Hunter-Best [27] · Answer 1 · 2022-04-15T01:34:38+03:00

a) 37.9 m/s

b) 1.35 rad below horizontal

c) 7.56 s

Explanation:

a-c)

At the beginning, both the owl and the vole are travelling in a horizontal direction at a speed of

$v_x=8.3 m/s$

After the vole wiggles free, the owl takes 2 seconds to react; the horizontal distance covered by the owl during this time is

$d_x = v_x t =(8.3)(2)=16.6 m$

The vertical motion of the wiggle is a free fall motion, so it is a uniformly accelerated motion with constant acceleration

$g=9.8 m/s^2$ in the downward direction

The wiggle falls from a height of h' = 282 m to a height of h = 2 m, so the vertical displacement is

s = h' - h = 282 - 2 = 280 m

The time it takes the wiggle to cover this distance is given by the suvat equation:

$s=u_y t - \frac{1}{2}gt^2$

where $u_y = 0$ is the initial vertical velocity.
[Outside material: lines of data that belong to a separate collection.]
-- ==== Sys2Proof/Certificates/Slice0/Obligations.lean ====
section
/-! DEFINITION. The statements for the provers, each with the rule of spec/ that it formalises. -/

open Sys2Proof Sys2Proof.Machine

/-! ## Encoding -/

/-- R112: the worked encodings, each command's text (R109), its word and back, and the five illegal words. -/
def Obligations.WorkedEncodingsDecode : Prop :=
  (∀ c ∈ [(Instr.init .p1, "init p1", 0x01010000#32), (.wrlit .p0 2#8, "wrlit p0, #2", 0x02000002#32),
      (.wrval .p1 13#8, "wrval p1, fifo_thr", 0x0301000D#32), (.progtim .p1 .synth, "progtim p1, synth", 0x10010100#32),
      (.synpll .p0, "synpll p0", 0x20000000#32), (.tunefifo .p1, "tunefifo p1", 0x30010000#32),
      (.compscale .shrink, "compscale shrink", 0x40000100#32), (.setpath .none, "setpath none", 0x41000200#32),
      (.progscale .shrink, "progscale shrink", 0x42000100#32)],
    c.1.text = c.2.1 ∧ encode c.1 = c.2.2 ∧ decode c.2.2 = .ok c.1) ∧
  decode 0x00000000#32 = .error .unknownOpcode ∧ decode 0x01000001#32 = .error .reservedBits ∧
  decode 0x10000200#32 = .error .badSel ∧ decode 0x40010000#32 = .error .reservedBits ∧
  decode 0x03000010#32 = .error .badImm

/-- Decoding the word of a legal command gives the command back (R101 to R107). -/
def Obligations.DecodeEncodeRoundTrip : Prop := ∀ i : Instr, i.wf = true → decode (encode i) = .ok i

/-- A word that decodes is the one word of a legal command: no bit of it is ignored (R107, R108). -/
def Obligations.DecodedWordIsItsEncoding : Prop :=
  ∀ (w : Word) (i : Instr), decode w = .ok i → encode i = w ∧ i.wf = true

/-! ## The step -/

/-- A step of the BUSY Engine runs the latched word's command (R304, R107). When the Engine's turn comes is the model's
choice: a turn among the pending inputs, and the turn of a step with none pending (log 6, 25). So is the third clause,
DESIGN CHOICE (log 8): `withFetchWord`, in place of a CMD write that R37 accepts, replaces whatever the latch held and
puts the Engine's turn first, so that the very next step executes the word. -/
def Obligations.StepRunsDecodedCommand : Prop :=
  (∀ (s : State) (l : Latch) (i : Instr), admitted s.cfg = true → s.phase = .busy → s.latch = some l →
    decode l.word = .ok i →
    (s.inputs = [] → step s = exec i s) ∧
    (∀ rest, s.inputs = .engine :: rest → step s = exec i { s with inputs := rest })) ∧
  (∀ (s : State) (i : Instr), admitted s.cfg = true → i.wf = true →
    step (s.withFetchWord 32 (encode i).toNat) = exec i (s.accept (encode i)))

/-- R301: a word that fails the decode completes with ERR = 3, no device event and no result update; CMD still holds
it. -/
def Obligations.IllegalWordCompletes : Prop :=
  ∀ (s : State) (l : Latch) (e : DecodeError), admitted s.cfg = true → s.phase = .busy → s.latch = some l →
    decode l.word = .error e → s.inputs = [] →
    ∃ t, step s = .next t ∧ readReg t .status = (if s.hr.ovr then 0x36#32 else 0x32#32) ∧ t.phase = .idle ∧
      t.hr.cmd = s.hr.cmd ∧ t.hr.args = s.hr.args ∧ t.bus = s.bus ∧ SameResults s t ∧ t.cfg = s.cfg ∧
      t.latch = s.latch ∧ t.replies = s.replies ∧ t.inputs = s.inputs

/-- R304: "It takes no step in IDLE." That the machine's step, on the Engine's turn in IDLE or with nothing pending,
answers next with the state as it was is the model's form of it, DESIGN CHOICE (log 7). -/
def Obligations.EngineIdleTakesNoStep : Prop :=
  ∀ s : State, admitted s.cfg = true → s.phase = .idle →
    (s.inputs = [] → step s = .next s) ∧
    (∀ rest, s.inputs = .engine :: rest → step s = .next { s with inputs := rest })

/-- Every step keeps the machine's invariant, from every state that has it (R36, R37, R152, R160, R247, R248). -/
def Obligations.StepKeepsInvariant : Prop := ∀ s t : State, s.Inv → step s = .next t → t.Inv

/-- The machine right after reset has the invariant. The configuration in it is the model's choice (log 2). -/
def Obligations.ResetHasInvariant : Prop := State.reset.Inv

/-- Under the invariant no step stops for want of a latch, of a table or of an admitted configuration (log 10, 16). -/
def Obligations.InvariantExcludesInternalStops : Prop :=
  ∀ s : State, s.Inv → step s ≠ .fault .emptyLatch ∧ step s ≠ .fault .unadmittedTable ∧
    step s ≠ .refused .cfgNotAdmitted

/-- R30: the configuration is a parameter of the step relation and never changes. -/
def Obligations.ConfigurationNeverChanges : Prop := ∀ s t : State, step s = .next t → t.cfg = s.cfg

/-- R152: a configuration that fails a check has no run. -/
def Obligations.UnadmittedConfigurationRefused : Prop :=
  ∀ s : State, admitted s.cfg = false → step s = .refused .cfgNotAdmitted

/-- R52, R73, R74: but for an ExtDevWrite, a step only appends to the trace, every RD in what it appends returned the
byte that stood there, and the device bytes are what its WR events leave. -/
def Obligations.TraceTellsDeviceSpace : Prop :=
  ∀ s t : State, step s = .next t → (∀ b o v rest, s.inputs ≠ .extDevWrite b o v :: rest) → BusRuns s.bus t.bus
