-- ==== Sys2Proof/Laws/HostProgram.lean ====
section
/-! SUPPORT. What a turn of a Host program can do, said once: the machine steps on the acting input, and the Host's
actions move on unless a poll read BUSY = 1 (30_encoding R111). -/

namespace Sys2Proof.Machine

/-- A step on an input is that input's act, with the pending inputs as they were. -/
theorem stepOn_eq {s : State} (i : Input) (h : admitted s.cfg = true) : stepOn i s = act s i := by
  simp [stepOn, step, h, advance]

/-- A Host read of a decoded offset gives the register there and changes nothing else (R34, R70). -/
theorem stepOn_hostRead {s : State} {off : Nat} (h : admitted s.cfg = true) (h4 : off % 4 = 0) (hlt : off < 0x100) :
    stepOn (.hostRead (s.cfg.hostBase + off) 4) s =
      .next { s with replies := s.replies ++ [⟨off, readReg s (HostReg.atOffset off)⟩] } := by
  simp [stepOn_eq _ h, act, hostRead, windowOffset_base _ h4 hlt]

/-- A Host write of a decoded offset writes the register there (R34, R70). -/
theorem stepOn_hostWrite {s : State} {off : Nat} {w : Word} (h : admitted s.cfg = true) (h4 : off % 4 = 0)
    (hlt : off < 0x100) :
    stepOn (.hostWrite (s.cfg.hostBase + off) 4 w) s = .next (writeReg s (HostReg.atOffset off) w) := by
  simp [stepOn_eq _ h, act, hostWrite, windowOffset_base _ h4 hlt]

/-- A turn answers a next run only by a machine step on the acting input; a Host turn then has its next action behind
it, unless that action repeats, and a Host with no action left changes nothing. -/
theorem takeTurn_next {r r' : HostRun} {u : Turn} (h : takeTurn r u = .next r') :
    (∃ i, u = .other i ∧ stepOn i r.machine = .next r'.machine ∧ r'.todo = r.todo) ∨
    (u = .host ∧ r.todo = [] ∧ r' = r) ∨
    ∃ a rest, u = .host ∧ r.todo = a :: rest ∧
      stepOn (a.input r.machine.cfg.hostBase) r.machine = .next r'.machine ∧
      r'.todo = if a.repeats r'.machine then a :: rest else rest := by
  cases u with
  | other i =>
    simp only [takeTurn] at h
    split at h
    · injection h with h; subst h; exact .inl ⟨i, rfl, ‹_›, rfl⟩
    · cases h
    · cases h
  | host =>
    simp only [takeTurn] at h
    split at h
    · injection h with h; exact .inr (.inl ⟨rfl, ‹_›, h.symm⟩)
    · rename_i a rest hr
      split at h
      · injection h with h; subst h; exact .inr (.inr ⟨a, rest, rfl, hr, ‹_›, rfl⟩)
      · cases h
      · cases h

/-- Turns of a list one after another. -/
theorem takeTurns_append {r r' : HostRun} {us vs : List Turn} (h : takeTurns us r = .next r') :
    takeTurns (us ++ vs) r = takeTurns vs r' := by
  induction us generalizing r with
  | nil => injection h with h; rw [h]; rfl
  | cons u us ih =>
    simp only [takeTurns, List.cons_append] at h ⊢
    split at h
    · exact ih h
    · cases h
    · cases h

end Sys2Proof.Machine
end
Solving for t,

$t=\sqrt{\frac{2s}{g}}=\sqrt{\frac{2(280)}{9.8}}=7.56 s$

The owl must cover the vertical distance of 280 m in this time interval, so its vertical speed must be:

$v_y=\frac{s}{t}=\frac{280}{7.56}=37.0 m/s$

Therefore, the speed of the owl during the dive is the resultant of the velocities in the two directions:

$v=\sqrt{v_x^2+v_y^2}=\sqrt{8.3^2+37.0^2}=37.9 m/s$

b)

In part a-c, we calculated that the components of the velocity of the owl in the horizontal and vertical direction, and they are

$v_x=8.3 m/s\\v_y=37.0 m/s$

This means that the angle of the owl's dive, with respect to the original horizontal direction, is

$\theta=tan^{-1}(\frac{v_y}{v_x})$

And substituting these values, we find:

$\theta=tan^{-1}(\frac{37.0}{8.3})=77.4^{\circ}$

And this angle is below the horizontal direction.

Converting into radians,

$\theta=77.4\cdot \frac{2\pi}{360}=1.35 rad$